REQUIRED ACTION | The required output is the exact run of lines below that opens at the line with "on pins that" and closes at the line with "if b.length < 60 then padTo 60 b else b".
== INPUT DATA
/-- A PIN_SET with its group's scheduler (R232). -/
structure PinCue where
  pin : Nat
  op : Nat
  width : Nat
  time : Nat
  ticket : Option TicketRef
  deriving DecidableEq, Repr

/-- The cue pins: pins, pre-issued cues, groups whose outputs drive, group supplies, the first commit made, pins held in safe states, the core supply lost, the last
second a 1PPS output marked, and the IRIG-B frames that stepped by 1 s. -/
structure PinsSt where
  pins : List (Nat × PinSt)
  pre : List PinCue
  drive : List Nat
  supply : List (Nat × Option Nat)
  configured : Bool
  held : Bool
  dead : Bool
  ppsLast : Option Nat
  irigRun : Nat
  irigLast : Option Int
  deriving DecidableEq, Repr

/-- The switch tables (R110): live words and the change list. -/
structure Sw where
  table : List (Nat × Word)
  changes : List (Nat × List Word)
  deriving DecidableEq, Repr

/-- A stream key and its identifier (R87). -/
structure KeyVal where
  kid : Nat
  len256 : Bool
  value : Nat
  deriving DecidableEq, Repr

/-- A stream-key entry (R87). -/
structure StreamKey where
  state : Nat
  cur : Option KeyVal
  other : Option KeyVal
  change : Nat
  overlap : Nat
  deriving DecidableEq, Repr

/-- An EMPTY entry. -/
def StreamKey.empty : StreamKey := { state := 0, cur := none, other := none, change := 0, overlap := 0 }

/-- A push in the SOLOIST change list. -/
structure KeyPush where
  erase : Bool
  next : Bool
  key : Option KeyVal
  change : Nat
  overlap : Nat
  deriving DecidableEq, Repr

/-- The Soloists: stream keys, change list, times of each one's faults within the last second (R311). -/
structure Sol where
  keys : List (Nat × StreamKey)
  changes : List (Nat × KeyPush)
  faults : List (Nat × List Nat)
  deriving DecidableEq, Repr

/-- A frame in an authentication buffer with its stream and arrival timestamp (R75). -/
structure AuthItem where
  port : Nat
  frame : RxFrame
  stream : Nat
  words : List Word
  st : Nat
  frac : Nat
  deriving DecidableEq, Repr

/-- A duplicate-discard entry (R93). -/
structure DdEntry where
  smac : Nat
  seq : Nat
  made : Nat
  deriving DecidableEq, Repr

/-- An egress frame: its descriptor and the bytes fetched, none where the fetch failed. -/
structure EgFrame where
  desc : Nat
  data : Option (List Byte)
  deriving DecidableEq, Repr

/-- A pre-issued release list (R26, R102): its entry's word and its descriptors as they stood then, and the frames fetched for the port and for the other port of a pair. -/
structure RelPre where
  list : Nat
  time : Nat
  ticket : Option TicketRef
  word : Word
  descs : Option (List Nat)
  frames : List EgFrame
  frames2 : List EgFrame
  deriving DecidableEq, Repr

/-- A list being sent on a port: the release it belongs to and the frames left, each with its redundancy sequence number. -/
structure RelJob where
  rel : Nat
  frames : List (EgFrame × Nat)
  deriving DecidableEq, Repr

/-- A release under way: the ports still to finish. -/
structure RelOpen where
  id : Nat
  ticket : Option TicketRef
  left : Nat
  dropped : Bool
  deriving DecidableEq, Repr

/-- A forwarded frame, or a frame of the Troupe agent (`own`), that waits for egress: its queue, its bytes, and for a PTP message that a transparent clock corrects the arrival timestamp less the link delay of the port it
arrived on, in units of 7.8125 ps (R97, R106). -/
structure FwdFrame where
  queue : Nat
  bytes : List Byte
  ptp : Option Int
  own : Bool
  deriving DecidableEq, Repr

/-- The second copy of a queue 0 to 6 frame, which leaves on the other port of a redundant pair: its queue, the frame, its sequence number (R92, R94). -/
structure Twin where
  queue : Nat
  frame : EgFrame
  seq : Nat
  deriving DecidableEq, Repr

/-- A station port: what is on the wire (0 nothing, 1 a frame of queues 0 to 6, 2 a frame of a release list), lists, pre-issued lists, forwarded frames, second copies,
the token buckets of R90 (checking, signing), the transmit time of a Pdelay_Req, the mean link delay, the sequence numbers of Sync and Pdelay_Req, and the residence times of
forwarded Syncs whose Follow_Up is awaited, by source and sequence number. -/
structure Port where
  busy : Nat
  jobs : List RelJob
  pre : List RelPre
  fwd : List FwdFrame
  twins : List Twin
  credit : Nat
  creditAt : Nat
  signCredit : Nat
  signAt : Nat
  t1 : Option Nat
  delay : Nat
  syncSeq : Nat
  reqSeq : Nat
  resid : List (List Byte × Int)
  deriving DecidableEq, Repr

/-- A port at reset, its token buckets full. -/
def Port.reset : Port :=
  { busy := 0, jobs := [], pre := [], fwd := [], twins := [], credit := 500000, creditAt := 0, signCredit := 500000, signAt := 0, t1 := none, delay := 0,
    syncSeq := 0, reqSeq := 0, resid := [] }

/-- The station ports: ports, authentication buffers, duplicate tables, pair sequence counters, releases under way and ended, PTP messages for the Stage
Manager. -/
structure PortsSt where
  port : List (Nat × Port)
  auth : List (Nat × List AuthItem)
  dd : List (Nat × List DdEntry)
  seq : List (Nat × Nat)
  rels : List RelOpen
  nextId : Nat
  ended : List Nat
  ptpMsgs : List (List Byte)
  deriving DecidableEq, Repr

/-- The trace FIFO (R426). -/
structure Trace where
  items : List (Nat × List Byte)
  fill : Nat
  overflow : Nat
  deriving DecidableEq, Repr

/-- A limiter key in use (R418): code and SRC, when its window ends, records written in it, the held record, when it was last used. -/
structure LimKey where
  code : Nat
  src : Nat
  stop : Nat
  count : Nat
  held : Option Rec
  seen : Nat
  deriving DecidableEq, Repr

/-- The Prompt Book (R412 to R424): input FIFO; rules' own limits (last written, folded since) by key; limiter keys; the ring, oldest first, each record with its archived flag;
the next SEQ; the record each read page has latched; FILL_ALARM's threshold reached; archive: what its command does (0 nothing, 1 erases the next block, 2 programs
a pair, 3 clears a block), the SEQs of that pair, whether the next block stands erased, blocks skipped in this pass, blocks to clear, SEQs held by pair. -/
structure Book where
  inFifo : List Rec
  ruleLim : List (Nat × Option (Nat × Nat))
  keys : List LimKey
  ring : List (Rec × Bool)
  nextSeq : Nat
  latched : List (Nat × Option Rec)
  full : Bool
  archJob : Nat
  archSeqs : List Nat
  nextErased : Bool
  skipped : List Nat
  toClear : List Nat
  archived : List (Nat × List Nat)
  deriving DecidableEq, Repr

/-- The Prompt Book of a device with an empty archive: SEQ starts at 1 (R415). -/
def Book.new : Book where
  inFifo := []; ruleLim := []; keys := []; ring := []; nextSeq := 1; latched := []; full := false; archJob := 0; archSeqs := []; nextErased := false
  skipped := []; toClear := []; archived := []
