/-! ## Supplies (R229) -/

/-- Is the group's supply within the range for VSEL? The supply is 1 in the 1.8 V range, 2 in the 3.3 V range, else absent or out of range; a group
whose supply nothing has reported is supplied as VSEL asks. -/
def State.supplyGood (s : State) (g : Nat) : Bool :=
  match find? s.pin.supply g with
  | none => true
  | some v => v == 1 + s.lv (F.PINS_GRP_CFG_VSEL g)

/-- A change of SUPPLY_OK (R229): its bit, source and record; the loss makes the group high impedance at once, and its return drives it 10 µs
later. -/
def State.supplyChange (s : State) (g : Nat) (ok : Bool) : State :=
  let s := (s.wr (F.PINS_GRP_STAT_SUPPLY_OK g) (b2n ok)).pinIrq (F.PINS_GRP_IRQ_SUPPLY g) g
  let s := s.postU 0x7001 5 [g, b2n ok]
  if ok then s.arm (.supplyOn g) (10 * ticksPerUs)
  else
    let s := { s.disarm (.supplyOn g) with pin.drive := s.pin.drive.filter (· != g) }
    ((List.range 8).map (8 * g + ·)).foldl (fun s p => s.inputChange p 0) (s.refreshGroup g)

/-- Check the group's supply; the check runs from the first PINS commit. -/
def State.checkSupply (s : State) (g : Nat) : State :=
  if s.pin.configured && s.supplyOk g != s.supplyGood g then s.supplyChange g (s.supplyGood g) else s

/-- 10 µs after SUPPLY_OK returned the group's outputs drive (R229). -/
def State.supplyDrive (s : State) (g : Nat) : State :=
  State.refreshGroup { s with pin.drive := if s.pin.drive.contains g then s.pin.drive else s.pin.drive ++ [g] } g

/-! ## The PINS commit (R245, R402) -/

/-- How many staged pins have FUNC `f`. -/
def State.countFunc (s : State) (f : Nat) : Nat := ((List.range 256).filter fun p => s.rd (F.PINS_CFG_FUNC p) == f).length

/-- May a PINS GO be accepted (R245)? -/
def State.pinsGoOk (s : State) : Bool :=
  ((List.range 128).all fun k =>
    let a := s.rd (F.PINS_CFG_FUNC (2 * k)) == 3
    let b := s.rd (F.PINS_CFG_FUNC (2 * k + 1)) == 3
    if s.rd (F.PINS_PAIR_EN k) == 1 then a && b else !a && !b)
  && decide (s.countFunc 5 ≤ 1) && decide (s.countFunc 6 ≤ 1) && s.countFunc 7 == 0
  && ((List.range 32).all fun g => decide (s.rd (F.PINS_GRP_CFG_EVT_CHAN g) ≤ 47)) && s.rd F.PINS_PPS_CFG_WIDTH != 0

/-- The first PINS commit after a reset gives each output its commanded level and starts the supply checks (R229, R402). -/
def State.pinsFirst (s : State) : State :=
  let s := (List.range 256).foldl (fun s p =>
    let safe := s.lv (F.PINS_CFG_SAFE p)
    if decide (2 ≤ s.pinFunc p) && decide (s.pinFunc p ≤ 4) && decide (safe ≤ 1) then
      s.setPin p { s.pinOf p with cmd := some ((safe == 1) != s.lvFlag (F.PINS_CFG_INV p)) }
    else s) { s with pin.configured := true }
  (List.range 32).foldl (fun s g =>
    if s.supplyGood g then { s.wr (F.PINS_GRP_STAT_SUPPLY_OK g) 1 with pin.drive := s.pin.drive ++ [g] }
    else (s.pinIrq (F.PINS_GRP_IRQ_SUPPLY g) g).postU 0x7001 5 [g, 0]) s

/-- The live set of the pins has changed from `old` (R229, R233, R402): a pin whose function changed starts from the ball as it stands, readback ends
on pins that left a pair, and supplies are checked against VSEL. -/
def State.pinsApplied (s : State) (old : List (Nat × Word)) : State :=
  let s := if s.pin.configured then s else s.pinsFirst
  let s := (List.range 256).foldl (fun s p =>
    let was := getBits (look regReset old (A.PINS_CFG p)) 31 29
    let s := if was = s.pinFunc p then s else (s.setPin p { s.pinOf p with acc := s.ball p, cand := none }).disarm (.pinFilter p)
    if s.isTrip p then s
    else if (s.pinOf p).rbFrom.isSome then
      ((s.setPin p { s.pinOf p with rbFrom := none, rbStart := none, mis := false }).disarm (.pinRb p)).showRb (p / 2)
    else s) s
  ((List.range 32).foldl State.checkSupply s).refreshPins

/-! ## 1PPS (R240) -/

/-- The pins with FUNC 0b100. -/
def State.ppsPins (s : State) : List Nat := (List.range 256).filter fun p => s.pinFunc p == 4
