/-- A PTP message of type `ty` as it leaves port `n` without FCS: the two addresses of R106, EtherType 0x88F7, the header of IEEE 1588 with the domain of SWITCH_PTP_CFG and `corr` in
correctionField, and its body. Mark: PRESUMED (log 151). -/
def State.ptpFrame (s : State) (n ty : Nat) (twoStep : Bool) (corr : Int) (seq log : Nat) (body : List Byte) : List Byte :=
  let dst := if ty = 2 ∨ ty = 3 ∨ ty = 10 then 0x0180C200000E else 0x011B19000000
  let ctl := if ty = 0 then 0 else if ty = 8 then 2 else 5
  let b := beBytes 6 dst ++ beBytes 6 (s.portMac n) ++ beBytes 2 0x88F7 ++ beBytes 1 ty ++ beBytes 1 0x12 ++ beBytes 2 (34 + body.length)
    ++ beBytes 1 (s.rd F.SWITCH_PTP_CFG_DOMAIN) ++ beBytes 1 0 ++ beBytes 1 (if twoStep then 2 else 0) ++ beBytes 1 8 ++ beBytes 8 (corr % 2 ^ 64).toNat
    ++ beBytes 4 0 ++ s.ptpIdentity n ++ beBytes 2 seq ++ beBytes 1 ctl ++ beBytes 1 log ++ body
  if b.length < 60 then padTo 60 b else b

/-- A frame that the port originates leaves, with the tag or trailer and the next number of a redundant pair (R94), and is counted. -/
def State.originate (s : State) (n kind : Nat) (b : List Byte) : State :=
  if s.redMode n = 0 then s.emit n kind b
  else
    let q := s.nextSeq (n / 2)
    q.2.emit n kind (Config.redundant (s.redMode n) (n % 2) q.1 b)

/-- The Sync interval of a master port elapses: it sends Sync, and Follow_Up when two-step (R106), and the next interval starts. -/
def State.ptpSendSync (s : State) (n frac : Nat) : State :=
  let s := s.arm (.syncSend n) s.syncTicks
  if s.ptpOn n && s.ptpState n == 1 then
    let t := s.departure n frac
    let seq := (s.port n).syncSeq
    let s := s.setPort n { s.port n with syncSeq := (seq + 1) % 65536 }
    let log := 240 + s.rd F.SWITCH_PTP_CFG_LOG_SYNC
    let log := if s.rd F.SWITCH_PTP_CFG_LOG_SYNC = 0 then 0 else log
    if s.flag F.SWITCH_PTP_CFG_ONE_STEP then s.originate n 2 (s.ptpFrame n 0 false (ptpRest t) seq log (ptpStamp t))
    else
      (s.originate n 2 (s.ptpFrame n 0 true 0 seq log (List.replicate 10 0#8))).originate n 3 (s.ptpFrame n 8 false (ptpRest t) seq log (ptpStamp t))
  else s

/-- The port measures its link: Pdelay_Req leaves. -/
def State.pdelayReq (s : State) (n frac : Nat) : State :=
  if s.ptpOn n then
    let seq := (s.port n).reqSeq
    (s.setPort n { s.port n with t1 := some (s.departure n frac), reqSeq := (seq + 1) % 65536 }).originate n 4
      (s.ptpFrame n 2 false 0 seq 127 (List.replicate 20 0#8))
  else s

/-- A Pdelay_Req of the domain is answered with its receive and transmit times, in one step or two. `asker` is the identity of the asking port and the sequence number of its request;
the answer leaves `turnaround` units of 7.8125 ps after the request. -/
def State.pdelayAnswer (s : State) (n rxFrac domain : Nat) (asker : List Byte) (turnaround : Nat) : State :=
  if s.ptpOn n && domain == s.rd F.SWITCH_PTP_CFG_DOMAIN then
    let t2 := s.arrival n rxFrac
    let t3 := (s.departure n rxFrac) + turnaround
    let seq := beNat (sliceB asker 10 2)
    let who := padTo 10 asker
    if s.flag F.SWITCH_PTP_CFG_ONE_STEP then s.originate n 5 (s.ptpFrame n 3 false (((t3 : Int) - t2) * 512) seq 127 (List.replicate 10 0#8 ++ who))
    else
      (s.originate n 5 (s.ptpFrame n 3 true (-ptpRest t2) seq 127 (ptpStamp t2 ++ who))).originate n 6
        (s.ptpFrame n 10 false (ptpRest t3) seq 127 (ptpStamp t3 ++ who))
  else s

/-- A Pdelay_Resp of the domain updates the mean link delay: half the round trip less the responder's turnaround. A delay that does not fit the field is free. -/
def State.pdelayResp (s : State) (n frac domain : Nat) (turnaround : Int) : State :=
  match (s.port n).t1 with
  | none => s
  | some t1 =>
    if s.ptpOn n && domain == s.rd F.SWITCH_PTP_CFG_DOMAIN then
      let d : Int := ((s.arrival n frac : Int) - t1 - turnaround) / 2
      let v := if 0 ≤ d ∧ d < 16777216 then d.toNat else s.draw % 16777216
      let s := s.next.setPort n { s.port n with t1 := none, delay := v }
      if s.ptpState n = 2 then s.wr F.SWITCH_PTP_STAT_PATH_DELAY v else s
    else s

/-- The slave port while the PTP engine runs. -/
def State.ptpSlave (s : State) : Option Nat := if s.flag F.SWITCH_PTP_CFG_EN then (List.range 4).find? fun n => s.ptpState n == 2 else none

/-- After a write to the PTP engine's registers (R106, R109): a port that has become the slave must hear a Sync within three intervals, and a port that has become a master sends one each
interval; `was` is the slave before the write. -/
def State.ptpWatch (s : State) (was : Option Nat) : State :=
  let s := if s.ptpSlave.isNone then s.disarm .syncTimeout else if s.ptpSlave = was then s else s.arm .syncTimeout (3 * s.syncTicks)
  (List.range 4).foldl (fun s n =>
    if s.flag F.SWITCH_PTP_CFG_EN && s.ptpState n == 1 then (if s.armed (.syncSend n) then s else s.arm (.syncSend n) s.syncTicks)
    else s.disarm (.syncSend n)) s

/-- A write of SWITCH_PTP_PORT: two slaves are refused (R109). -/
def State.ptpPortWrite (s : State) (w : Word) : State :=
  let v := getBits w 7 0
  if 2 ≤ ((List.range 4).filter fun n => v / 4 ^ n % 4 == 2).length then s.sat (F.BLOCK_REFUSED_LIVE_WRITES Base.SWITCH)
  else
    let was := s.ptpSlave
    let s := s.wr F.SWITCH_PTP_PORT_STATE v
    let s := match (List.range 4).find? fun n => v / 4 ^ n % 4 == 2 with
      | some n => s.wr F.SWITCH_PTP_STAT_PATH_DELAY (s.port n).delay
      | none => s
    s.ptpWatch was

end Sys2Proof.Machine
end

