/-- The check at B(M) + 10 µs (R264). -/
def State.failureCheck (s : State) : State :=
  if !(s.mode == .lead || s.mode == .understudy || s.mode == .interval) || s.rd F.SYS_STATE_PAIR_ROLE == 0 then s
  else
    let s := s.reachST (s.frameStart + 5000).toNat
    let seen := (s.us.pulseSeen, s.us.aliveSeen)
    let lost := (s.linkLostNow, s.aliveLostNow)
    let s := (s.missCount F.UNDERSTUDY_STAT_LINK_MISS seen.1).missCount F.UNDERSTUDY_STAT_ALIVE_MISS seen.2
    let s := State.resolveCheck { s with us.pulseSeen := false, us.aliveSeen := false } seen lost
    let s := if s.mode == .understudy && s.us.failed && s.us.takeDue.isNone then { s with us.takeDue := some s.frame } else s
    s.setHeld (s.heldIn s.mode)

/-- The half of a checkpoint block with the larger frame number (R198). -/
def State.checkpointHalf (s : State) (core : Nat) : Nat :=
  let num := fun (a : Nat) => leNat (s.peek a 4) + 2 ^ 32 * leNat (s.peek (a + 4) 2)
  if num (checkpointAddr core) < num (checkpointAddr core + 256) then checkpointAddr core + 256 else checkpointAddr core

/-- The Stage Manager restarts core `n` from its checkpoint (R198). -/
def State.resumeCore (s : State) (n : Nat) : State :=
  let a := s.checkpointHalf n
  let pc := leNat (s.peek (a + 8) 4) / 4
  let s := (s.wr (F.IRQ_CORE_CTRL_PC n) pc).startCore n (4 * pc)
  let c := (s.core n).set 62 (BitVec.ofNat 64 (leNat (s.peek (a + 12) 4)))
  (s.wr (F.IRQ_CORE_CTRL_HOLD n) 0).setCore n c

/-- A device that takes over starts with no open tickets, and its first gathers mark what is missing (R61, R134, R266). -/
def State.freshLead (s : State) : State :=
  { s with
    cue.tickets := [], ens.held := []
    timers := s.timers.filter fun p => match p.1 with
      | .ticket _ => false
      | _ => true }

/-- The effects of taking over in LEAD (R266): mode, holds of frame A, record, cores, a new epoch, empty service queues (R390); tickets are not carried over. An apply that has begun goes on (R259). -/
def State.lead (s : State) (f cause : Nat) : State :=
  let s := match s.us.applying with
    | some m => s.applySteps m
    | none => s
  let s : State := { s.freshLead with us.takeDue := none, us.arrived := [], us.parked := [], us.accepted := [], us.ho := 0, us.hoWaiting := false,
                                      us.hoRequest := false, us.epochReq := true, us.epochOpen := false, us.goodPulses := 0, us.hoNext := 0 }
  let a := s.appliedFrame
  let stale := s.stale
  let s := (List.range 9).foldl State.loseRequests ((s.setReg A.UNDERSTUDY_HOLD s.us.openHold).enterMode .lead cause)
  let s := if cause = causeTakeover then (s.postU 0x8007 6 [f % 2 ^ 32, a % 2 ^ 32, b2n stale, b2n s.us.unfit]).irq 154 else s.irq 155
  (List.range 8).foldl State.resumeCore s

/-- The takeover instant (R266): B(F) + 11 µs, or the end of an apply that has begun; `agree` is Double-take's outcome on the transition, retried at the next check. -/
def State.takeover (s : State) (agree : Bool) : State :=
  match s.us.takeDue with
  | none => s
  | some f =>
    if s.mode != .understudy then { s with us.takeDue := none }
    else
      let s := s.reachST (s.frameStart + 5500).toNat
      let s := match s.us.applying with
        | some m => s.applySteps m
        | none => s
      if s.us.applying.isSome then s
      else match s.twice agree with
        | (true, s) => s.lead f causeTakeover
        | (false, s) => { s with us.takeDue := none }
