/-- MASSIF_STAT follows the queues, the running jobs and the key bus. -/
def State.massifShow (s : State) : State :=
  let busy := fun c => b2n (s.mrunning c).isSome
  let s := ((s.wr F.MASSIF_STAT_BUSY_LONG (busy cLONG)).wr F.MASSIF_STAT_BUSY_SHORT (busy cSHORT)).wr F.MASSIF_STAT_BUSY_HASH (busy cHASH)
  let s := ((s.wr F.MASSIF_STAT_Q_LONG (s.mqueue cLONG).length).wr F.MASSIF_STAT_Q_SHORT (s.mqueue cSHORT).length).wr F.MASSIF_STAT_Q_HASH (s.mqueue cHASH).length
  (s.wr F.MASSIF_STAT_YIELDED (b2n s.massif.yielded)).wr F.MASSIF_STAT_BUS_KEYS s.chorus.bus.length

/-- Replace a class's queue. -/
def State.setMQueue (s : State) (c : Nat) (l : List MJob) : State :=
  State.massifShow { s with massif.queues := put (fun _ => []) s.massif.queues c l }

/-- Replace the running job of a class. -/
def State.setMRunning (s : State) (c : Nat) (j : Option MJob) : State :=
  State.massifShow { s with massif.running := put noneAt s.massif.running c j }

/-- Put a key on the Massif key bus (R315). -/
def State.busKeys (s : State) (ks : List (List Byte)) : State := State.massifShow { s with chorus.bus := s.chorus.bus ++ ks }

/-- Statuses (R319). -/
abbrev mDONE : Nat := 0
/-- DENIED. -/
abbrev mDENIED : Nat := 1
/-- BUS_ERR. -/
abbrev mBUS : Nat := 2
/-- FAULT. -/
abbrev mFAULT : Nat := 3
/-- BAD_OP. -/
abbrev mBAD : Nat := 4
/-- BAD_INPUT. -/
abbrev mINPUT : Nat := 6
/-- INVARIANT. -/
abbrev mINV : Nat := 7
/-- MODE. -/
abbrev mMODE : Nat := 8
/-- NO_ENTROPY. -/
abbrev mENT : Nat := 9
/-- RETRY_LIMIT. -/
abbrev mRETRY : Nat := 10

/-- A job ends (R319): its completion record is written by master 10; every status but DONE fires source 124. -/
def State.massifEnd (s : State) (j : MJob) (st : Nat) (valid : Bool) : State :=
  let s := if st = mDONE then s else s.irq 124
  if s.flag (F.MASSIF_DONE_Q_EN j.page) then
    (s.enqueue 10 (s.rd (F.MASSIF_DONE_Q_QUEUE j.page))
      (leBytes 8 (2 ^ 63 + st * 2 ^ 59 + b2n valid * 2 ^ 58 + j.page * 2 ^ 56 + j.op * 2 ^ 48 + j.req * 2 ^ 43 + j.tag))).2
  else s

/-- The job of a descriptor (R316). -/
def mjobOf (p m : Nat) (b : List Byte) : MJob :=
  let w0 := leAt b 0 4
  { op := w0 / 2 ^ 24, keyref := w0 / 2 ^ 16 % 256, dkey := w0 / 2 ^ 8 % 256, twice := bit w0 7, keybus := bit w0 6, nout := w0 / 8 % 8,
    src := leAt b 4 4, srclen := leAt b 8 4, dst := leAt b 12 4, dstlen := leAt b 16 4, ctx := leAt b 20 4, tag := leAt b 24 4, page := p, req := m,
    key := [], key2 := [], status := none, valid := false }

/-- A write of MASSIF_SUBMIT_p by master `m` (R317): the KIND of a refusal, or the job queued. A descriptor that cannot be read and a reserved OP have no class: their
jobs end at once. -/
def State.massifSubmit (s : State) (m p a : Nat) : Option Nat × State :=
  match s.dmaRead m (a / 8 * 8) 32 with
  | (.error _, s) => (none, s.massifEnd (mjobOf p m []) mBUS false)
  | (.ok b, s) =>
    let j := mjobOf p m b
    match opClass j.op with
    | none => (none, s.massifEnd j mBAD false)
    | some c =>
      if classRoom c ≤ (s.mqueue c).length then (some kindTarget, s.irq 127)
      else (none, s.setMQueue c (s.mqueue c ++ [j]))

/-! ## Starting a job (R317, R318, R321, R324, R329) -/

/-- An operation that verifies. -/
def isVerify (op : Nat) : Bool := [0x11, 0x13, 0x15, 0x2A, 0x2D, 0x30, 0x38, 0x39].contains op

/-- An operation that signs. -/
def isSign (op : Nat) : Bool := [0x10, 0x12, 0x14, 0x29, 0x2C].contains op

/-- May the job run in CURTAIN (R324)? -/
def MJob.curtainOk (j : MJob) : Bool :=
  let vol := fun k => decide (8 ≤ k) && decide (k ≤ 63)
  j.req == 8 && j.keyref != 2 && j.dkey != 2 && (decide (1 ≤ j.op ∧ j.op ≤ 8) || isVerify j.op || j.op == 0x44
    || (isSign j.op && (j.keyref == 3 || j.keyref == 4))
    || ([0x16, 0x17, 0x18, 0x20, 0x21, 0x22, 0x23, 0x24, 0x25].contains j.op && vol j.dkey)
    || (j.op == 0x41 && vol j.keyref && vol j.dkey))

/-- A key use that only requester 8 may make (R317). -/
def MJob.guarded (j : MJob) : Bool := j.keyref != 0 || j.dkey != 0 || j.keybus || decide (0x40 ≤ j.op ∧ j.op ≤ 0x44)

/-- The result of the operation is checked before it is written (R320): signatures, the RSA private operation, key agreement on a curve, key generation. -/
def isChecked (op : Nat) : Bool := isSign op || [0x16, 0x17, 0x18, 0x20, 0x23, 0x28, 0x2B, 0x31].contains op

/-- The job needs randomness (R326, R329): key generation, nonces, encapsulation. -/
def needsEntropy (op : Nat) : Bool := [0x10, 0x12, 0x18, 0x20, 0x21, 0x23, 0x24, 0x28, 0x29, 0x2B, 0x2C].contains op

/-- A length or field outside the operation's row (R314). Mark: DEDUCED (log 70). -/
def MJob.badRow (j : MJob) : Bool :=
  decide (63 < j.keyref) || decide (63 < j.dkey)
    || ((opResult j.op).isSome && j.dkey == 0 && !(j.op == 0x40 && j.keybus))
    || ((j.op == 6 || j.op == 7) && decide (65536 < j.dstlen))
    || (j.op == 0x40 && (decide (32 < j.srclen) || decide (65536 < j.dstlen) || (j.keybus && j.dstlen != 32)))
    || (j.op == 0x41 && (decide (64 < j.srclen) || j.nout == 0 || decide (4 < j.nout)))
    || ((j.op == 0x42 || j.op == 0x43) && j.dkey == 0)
====
RESPONSE AREA |
on pins that left a pair, and supplies are checked against VSEL. -/
def State.pinsApplied (s : State) (old : List (Nat × Word)) : State :=
  let s := if s.pin.configured then s else s.pinsFirst
  let s := (List.range 256).foldl (fun s p =>
    let was := getBits (look regReset old (A.PINS_CFG p)) 31 29
    let s := if was = s.pinFunc p then s else (s.setPin p { s.pinOf p with acc := s.ball p, cand := none }).disarm (.pinFilter p)
    if s.isTrip p then s
    else if (s.pinOf p).rbFrom.isSome then
      ((s.setPin p { s.pinOf p with rbFrom := none, rbStart := none, mis := false }).disarm (.pinRb p)).showRb (p / 2)
    else s) s
  ((List.range 32).foldl State.checkSupply s).refreshPins

/-! ## 1PPS (R240) -/

/-- The pins with FUNC 0b100. -/
def State.ppsPins (s : State) : List Nat := (List.range 256).filter fun p => s.pinFunc p == 4
/-- A PTP message of type `ty` as it leaves port `n` without FCS: the two addresses of R106, EtherType 0x88F7, the header of IEEE 1588 with the domain of SWITCH_PTP_CFG and `corr` in
correctionField, and its body. Mark: PRESUMED (log 151). -/
def State.ptpFrame (s : State) (n ty : Nat) (twoStep : Bool) (corr : Int) (seq log : Nat) (body : List Byte) : List Byte :=
  let dst := if ty = 2 ∨ ty = 3 ∨ ty = 10 then 0x0180C200000E else 0x011B19000000
  let ctl := if ty = 0 then 0 else if ty = 8 then 2 else 5
  let b := beBytes 6 dst ++ beBytes 6 (s.portMac n) ++ beBytes 2 0x88F7 ++ beBytes 1 ty ++ beBytes 1 0x12 ++ beBytes 2 (34 + body.length)
    ++ beBytes 1 (s.rd F.SWITCH_PTP_CFG_DOMAIN) ++ beBytes 1 0 ++ beBytes 1 (if twoStep then 2 else 0) ++ beBytes 1 8 ++ beBytes 8 (corr % 2 ^ 64).toNat
    ++ beBytes 4 0 ++ s.ptpIdentity n ++ beBytes 2 seq ++ beBytes 1 ctl ++ beBytes 1 log ++ body
  if b.length < 60 then padTo 60 b else b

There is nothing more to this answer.